PROFILE_GET('profile1', 'entity1', 2, 'DAYS', [], {'profiler.client.period.duration' : '2', 'profiler.client.period.duration.units' : 'MINUTES'})

Retrieve all values of ‘snort-alerts’ from ‘10.0.0.1’ that occurred on ‘weekdays’ over the past month, overriding the usual global client configuration parameters for window duration.

PROFILE_GET('profile1', 'entity1', 1, 'MONTHS', ['weekdays'], {'profiler.client.period.duration' : '2', 'profiler.client.period.duration.units' : 'MINUTES'})

Getting Started

These instructions step through the process of using the Stellar Client API on a live cluster. These instructions assume that the ‘Getting Started’ instructions included with the Metron Profiler have been followed. This will create a Profile called ‘test’ whose data will be retrieved with the Stellar Client API.
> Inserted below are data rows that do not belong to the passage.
theorem merge_only {mask data} : Only [.rq] s (merge mask data s) := by
  simp [Only.refl]
@[simp] theorem merge_pending {mask data} : (merge mask data s).pending = s.pending := merge_only .pending (by decide)
@[simp] theorem merge_drawn {mask data} : (merge mask data s).drawn = s.drawn := merge_only .drawn (by decide)
@[simp] theorem merge_pins {mask data} : (merge mask data s).pins = s.pins := merge_only .pins (by decide)
@[simp] theorem merge_port {mask data} : (merge mask data s).port = s.port := merge_only .port (by decide)
@[simp] theorem merge_params {mask data} : (merge mask data s).params = s.params := merge_only .params (by decide)
@[simp] theorem merge_out {mask data} : (merge mask data s).out = s.out := merge_only .out (by decide)
@[simp] theorem merge_inb {mask data} : (merge mask data s).inb = s.inb := merge_only .inb (by decide)
@[simp] theorem merge_cu {mask data} : (merge mask data s).cu = s.cu := merge_only .cu (by decide)
@[simp] theorem merge_mp {mask data} : (merge mask data s).mp = s.mp := merge_only .mp (by decide)
@[simp] theorem merge_da {mask data} : (merge mask data s).da = s.da := merge_only .da (by decide)
@[simp] theorem merge_lc {mask data} : (merge mask data s).lc = s.lc := merge_only .lc (by decide)
@[simp] theorem merge_lanes {mask data} : (merge mask data s).lanes = s.lanes := merge_only .lanes (by decide)
@[simp] theorem merge_ts {mask data} : (merge mask data s).ts = s.ts := merge_only .ts (by decide)
@[simp] theorem merge_rc {mask data} : (merge mask data s).rc = s.rc := merge_only .rc (by decide)
@[simp] theorem merge_au {mask data} : (merge mask data s).au = s.au := merge_only .au (by decide)
@[simp] theorem merge_dm {mask data} : (merge mask data s).dm = s.dm := merge_only .dm (by decide)
@[simp] theorem merge_re {mask data} : (merge mask data s).re = s.re := merge_only .re (by decide)
@[simp] theorem merge_fu {mask data} : (merge mask data s).fu = s.fu := merge_only .fu (by decide)
@[simp] theorem merge_al {mask data} : (merge mask data s).al = s.al := merge_only .al (by decide)
@[simp] theorem merge_counters {mask data} : (merge mask data s).counters = s.counters :=
  merge_only .counters (by decide)

theorem removeHead_only {a} : Only [.rq] s (removeHead a s) := by
  simp [Only.refl]
@[simp] theorem removeHead_pending {a} : (removeHead a s).pending = s.pending := removeHead_only .pending (by decide)
@[simp] theorem removeHead_drawn {a} : (removeHead a s).drawn = s.drawn := removeHead_only .drawn (by decide)
@[simp] theorem removeHead_pins {a} : (removeHead a s).pins = s.pins := removeHead_only .pins (by decide)
@[simp] theorem removeHead_port {a} : (removeHead a s).port = s.port := removeHead_only .port (by decide)
@[simp] theorem removeHead_params {a} : (removeHead a s).params = s.params := removeHead_only .params (by decide)
@[simp] theorem removeHead_out {a} : (removeHead a s).out = s.out := removeHead_only .out (by decide)
@[simp] theorem removeHead_inb {a} : (removeHead a s).inb = s.inb := removeHead_only .inb (by decide)
@[simp] theorem removeHead_cu {a} : (removeHead a s).cu = s.cu := removeHead_only .cu (by decide)
@[simp] theorem removeHead_mp {a} : (removeHead a s).mp = s.mp := removeHead_only .mp (by decide)
@[simp] theorem removeHead_da {a} : (removeHead a s).da = s.da := removeHead_only .da (by decide)
@[simp] theorem removeHead_lc {a} : (removeHead a s).lc = s.lc := removeHead_only .lc (by decide)
@[simp] theorem removeHead_lanes {a} : (removeHead a s).lanes = s.lanes := removeHead_only .lanes (by decide)
@[simp] theorem removeHead_ts {a} : (removeHead a s).ts = s.ts := removeHead_only .ts (by decide)
@[simp] theorem removeHead_rc {a} : (removeHead a s).rc = s.rc := removeHead_only .rc (by decide)
@[simp] theorem removeHead_au {a} : (removeHead a s).au = s.au := removeHead_only .au (by decide)
@[simp] theorem removeHead_dm {a} : (removeHead a s).dm = s.dm := removeHead_only .dm (by decide)
@[simp] theorem removeHead_re {a} : (removeHead a s).re = s.re := removeHead_only .re (by decide)
@[simp] theorem removeHead_fu {a} : (removeHead a s).fu = s.fu := removeHead_only .fu (by decide)
@[simp] theorem removeHead_al {a} : (removeHead a s).al = s.al := removeHead_only .al (by decide)
@[simp] theorem removeHead_counters {a} : (removeHead a s).counters = s.counters :=
  removeHead_only .counters (by decide)

theorem discardRecords_only : Only [.rq] s (discardRecords s) := by
  simp [Only.refl]
@[simp] theorem discardRecords_pending : (discardRecords s).pending = s.pending :=
  discardRecords_only .pending (by decide)
@[simp] theorem discardRecords_drawn : (discardRecords s).drawn = s.drawn := discardRecords_only .drawn (by decide)
@[simp] theorem discardRecords_pins : (discardRecords s).pins = s.pins := discardRecords_only .pins (by decide)
@[simp] theorem discardRecords_port : (discardRecords s).port = s.port := discardRecords_only .port (by decide)
@[simp] theorem discardRecords_params : (discardRecords s).params = s.params :=
  discardRecords_only .params (by decide)
@[simp] theorem discardRecords_out : (discardRecords s).out = s.out := discardRecords_only .out (by decide)
@[simp] theorem discardRecords_inb : (discardRecords s).inb = s.inb := discardRecords_only .inb (by decide)
@[simp] theorem discardRecords_cu : (discardRecords s).cu = s.cu := discardRecords_only .cu (by decide)
@[simp] theorem discardRecords_mp : (discardRecords s).mp = s.mp := discardRecords_only .mp (by decide)
@[simp] theorem discardRecords_da : (discardRecords s).da = s.da := discardRecords_only .da (by decide)
@[simp] theorem discardRecords_lc : (discardRecords s).lc = s.lc := discardRecords_only .lc (by decide)
@[simp] theorem discardRecords_lanes : (discardRecords s).lanes = s.lanes := discardRecords_only .lanes (by decide)
@[simp] theorem discardRecords_ts : (discardRecords s).ts = s.ts := discardRecords_only .ts (by decide)
@[simp] theorem discardRecords_rc : (discardRecords s).rc = s.rc := discardRecords_only .rc (by decide)
@[simp] theorem discardRecords_au : (discardRecords s).au = s.au := discardRecords_only .au (by decide)
@[simp] theorem discardRecords_dm : (discardRecords s).dm = s.dm := discardRecords_only .dm (by decide)
@[simp] theorem discardRecords_re : (discardRecords s).re = s.re := discardRecords_only .re (by decide)
@[simp] theorem discardRecords_fu : (discardRecords s).fu = s.fu := discardRecords_only .fu (by decide)
@[simp] theorem discardRecords_al : (discardRecords s).al = s.al := discardRecords_only .al (by decide)
@[simp] theorem discardRecords_counters : (discardRecords s).counters = s.counters :=
  discardRecords_only .counters (by decide)

theorem degradeFences_only : Only [.fu] s (degradeFences s) := by
  simp [Only.refl]
@[simp] theorem degradeFences_pending : (degradeFences s).pending = s.pending :=
  degradeFences_only .pending (by decide)
@[simp] theorem degradeFences_drawn : (degradeFences s).drawn = s.drawn := degradeFences_only .drawn (by decide)
@[simp] theorem degradeFences_pins : (degradeFences s).pins = s.pins := degradeFences_only .pins (by decide)
@[simp] theorem degradeFences_port : (degradeFences s).port = s.port := degradeFences_only .port (by decide)
@[simp] theorem degradeFences_params : (degradeFences s).params = s.params := degradeFences_only .params (by decide)
@[simp] theorem degradeFences_out : (degradeFences s).out = s.out := degradeFences_only .out (by decide)
@[simp] theorem degradeFences_inb : (degradeFences s).inb = s.inb := degradeFences_only .inb (by decide)
@[simp] theorem degradeFences_rq : (degradeFences s).rq = s.rq := degradeFences_only .rq (by decide)
@[simp] theorem degradeFences_cu : (degradeFences s).cu = s.cu := degradeFences_only .cu (by decide)
@[simp] theorem degradeFences_mp : (degradeFences s).mp = s.mp := degradeFences_only .mp (by decide)
@[simp] theorem degradeFences_da : (degradeFences s).da = s.da := degradeFences_only .da (by decide)
@[simp] theorem degradeFences_lc : (degradeFences s).lc = s.lc := degradeFences_only .lc (by decide)
@[simp] theorem degradeFences_lanes : (degradeFences s).lanes = s.lanes := degradeFences_only .lanes (by decide)
@[simp] theorem degradeFences_ts : (degradeFences s).ts = s.ts := degradeFences_only .ts (by decide)
@[simp] theorem degradeFences_rc : (degradeFences s).rc = s.rc := degradeFences_only .rc (by decide)
@[simp] theorem degradeFences_au : (degradeFences s).au = s.au := degradeFences_only .au (by decide)
@[simp] theorem degradeFences_dm : (degradeFences s).dm = s.dm := degradeFences_only .dm (by decide)
@[simp] theorem degradeFences_re : (degradeFences s).re = s.re := degradeFences_only .re (by decide)
@[simp] theorem degradeFences_al : (degradeFences s).al = s.al := degradeFences_only .al (by decide)
@[simp] theorem degradeFences_counters : (degradeFences s).counters = s.counters :=
  degradeFences_only .counters (by decide)

theorem deliver_only {source ticket done degraded} : Only [.fu, .al] s (deliver source ticket done degraded s) := by
  simp [Only.refl]
@[simp] theorem deliver_pending {source ticket done degraded} : (deliver source ticket done degraded s).pending = s.pending :=
  deliver_only .pending (by decide)
@[simp] theorem deliver_drawn {source ticket done degraded} : (deliver source ticket done degraded s).drawn = s.drawn :=
  deliver_only .drawn (by decide)
@[simp] theorem deliver_pins {source ticket done degraded} : (deliver source ticket done degraded s).pins = s.pins :=
  deliver_only .pins (by decide)
@[simp] theorem deliver_port {source ticket done degraded} : (deliver source ticket done degraded s).port = s.port :=
  deliver_only .port (by decide)
@[simp] theorem deliver_params {source ticket done degraded} : (deliver source ticket done degraded s).params = s.params :=
  deliver_only .params (by decide)
@[simp] theorem deliver_out {source ticket done degraded} : (deliver source ticket done degraded s).out = s.out :=
  deliver_only .out (by decide)
@[simp] theorem deliver_inb {source ticket done degraded} : (deliver source ticket done degraded s).inb = s.inb :=
  deliver_only .inb (by decide)
@[simp] theorem deliver_rq {source ticket done degraded} : (deliver source ticket done degraded s).rq = s.rq :=
  deliver_only .rq (by decide)
@[simp] theorem deliver_cu {source ticket done degraded} : (deliver source ticket done degraded s).cu = s.cu :=
  deliver_only .cu (by decide)
@[simp] theorem deliver_mp {source ticket done degraded} : (deliver source ticket done degraded s).mp = s.mp :=
  deliver_only .mp (by decide)
@[simp] theorem deliver_da {source ticket done degraded} : (deliver source ticket done degraded s).da = s.da :=
  deliver_only .da (by decide)
@[simp] theorem deliver_lc {source ticket done degraded} : (deliver source ticket done degraded s).lc = s.lc :=
  deliver_only .lc (by decide)
@[simp] theorem deliver_lanes {source ticket done degraded} : (deliver source ticket done degraded s).lanes = s.lanes :=
  deliver_only .lanes (by decide)
@[simp] theorem deliver_ts {source ticket done degraded} : (deliver source ticket done degraded s).ts = s.ts :=
  deliver_only .ts (by decide)
@[simp] theorem deliver_rc {source ticket done degraded} : (deliver source ticket done degraded s).rc = s.rc :=
  deliver_only .rc (by decide)
@[simp] theorem deliver_au {source ticket done degraded} : (deliver source ticket done degraded s).au = s.au :=
  deliver_only .au (by decide)
@[simp] theorem deliver_dm {source ticket done degraded} : (deliver source ticket done degraded s).dm = s.dm :=
  deliver_only .dm (by decide)
@[simp] theorem deliver_re {source ticket done degraded} : (deliver source ticket done degraded s).re = s.re :=
  deliver_only .re (by decide)
@[simp] theorem deliver_counters {source ticket done degraded} : (deliver source ticket done degraded s).counters = s.counters :=
  deliver_only .counters (by decide)

theorem failAll_only {list} : Only [.fu, .al] s (failAll list s) := by
  simp [Only.refl]
@[simp] theorem failAll_pending {list} : (failAll list s).pending = s.pending := failAll_only .pending (by decide)
@[simp] theorem failAll_drawn {list} : (failAll list s).drawn = s.drawn := failAll_only .drawn (by decide)
@[simp] theorem failAll_pins {list} : (failAll list s).pins = s.pins := failAll_only .pins (by decide)
@[simp] theorem failAll_port {list} : (failAll list s).port = s.port := failAll_only .port (by decide)
@[simp] theorem failAll_params {list} : (failAll list s).params = s.params := failAll_only .params (by decide)
@[simp] theorem failAll_out {list} : (failAll list s).out = s.out := failAll_only .out (by decide)
@[simp] theorem failAll_inb {list} : (failAll list s).inb = s.inb := failAll_only .inb (by decide)
@[simp] theorem failAll_rq {list} : (failAll list s).rq = s.rq := failAll_only .rq (by decide)
@[simp] theorem failAll_cu {list} : (failAll list s).cu = s.cu := failAll_only .cu (by decide)
@[simp] theorem failAll_mp {list} : (failAll list s).mp = s.mp := failAll_only .mp (by decide)
@[simp] theorem failAll_da {list} : (failAll list s).da = s.da := failAll_only .da (by decide)
@[simp] theorem failAll_lc {list} : (failAll list s).lc = s.lc := failAll_only .lc (by decide)
@[simp] theorem failAll_lanes {list} : (failAll list s).lanes = s.lanes := failAll_only .lanes (by decide)
@[simp] theorem failAll_ts {list} : (failAll list s).ts = s.ts := failAll_only .ts (by decide)
@[simp] theorem failAll_rc {list} : (failAll list s).rc = s.rc := failAll_only .rc (by decide)
@[simp] theorem failAll_au {list} : (failAll list s).au = s.au := failAll_only .au (by decide)
@[simp] theorem failAll_dm {list} : (failAll list s).dm = s.dm := failAll_only .dm (by decide)
@[simp] theorem failAll_re {list} : (failAll list s).re = s.re := failAll_only .re (by decide)
@[simp] theorem failAll_counters {list} : (failAll list s).counters = s.counters := failAll_only .counters (by decide)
To validate that everything is working, login to the server hosting Metron. We will use the Stellar Shell to replicate the execution environment of Stellar running in a Storm topology, like Metron's Parser or Enrichment topology. Replace ‘node1:2181’ with the URL to a Zookeeper Broker.

[root@node1 0.3.1]# bin/stellar -z node1:2181
Stellar, Go!
Please note that functions are loading lazily in the background and will be unavailable until loaded fully.
{es.clustername=metron, es.ip=node1, es.port=9300, es.date.format=yyyy.MM.dd.HH}

[Stellar]>>> ?PROFILE_GET
Functions loaded, you may refer to functions now...
PROFILE_GET
Description: Retrieves a series of values from a stored profile.

Arguments:
	profile - The name of the profile.
	entity - The name of the entity.
	durationAgo - How long ago should values be retrieved from?
	units - The units of 'durationAgo'.
	groups_list - Optional, must correspond to the 'groupBy' list used in profile creation - List (in square brackets) of 
            groupBy values used to filter the profile. Default is the empty list, meaning groupBy was not used when 
            creating the profile.
	config_overrides - Optional - Map (in curly braces) of name:value pairs, each overriding the global config parameter
            of the same name. Default is the empty Map, meaning no overrides.

Returns: The selected profile measurements.

[Stellar]>>> PROFILE_GET('test','192.168.138.158', 1, 'HOURS')
[12078.0, 8921.0, 12131.0]

The client API call above has retrieved the past hour of the ‘test’ profile for the entity ‘192.168.138.158’.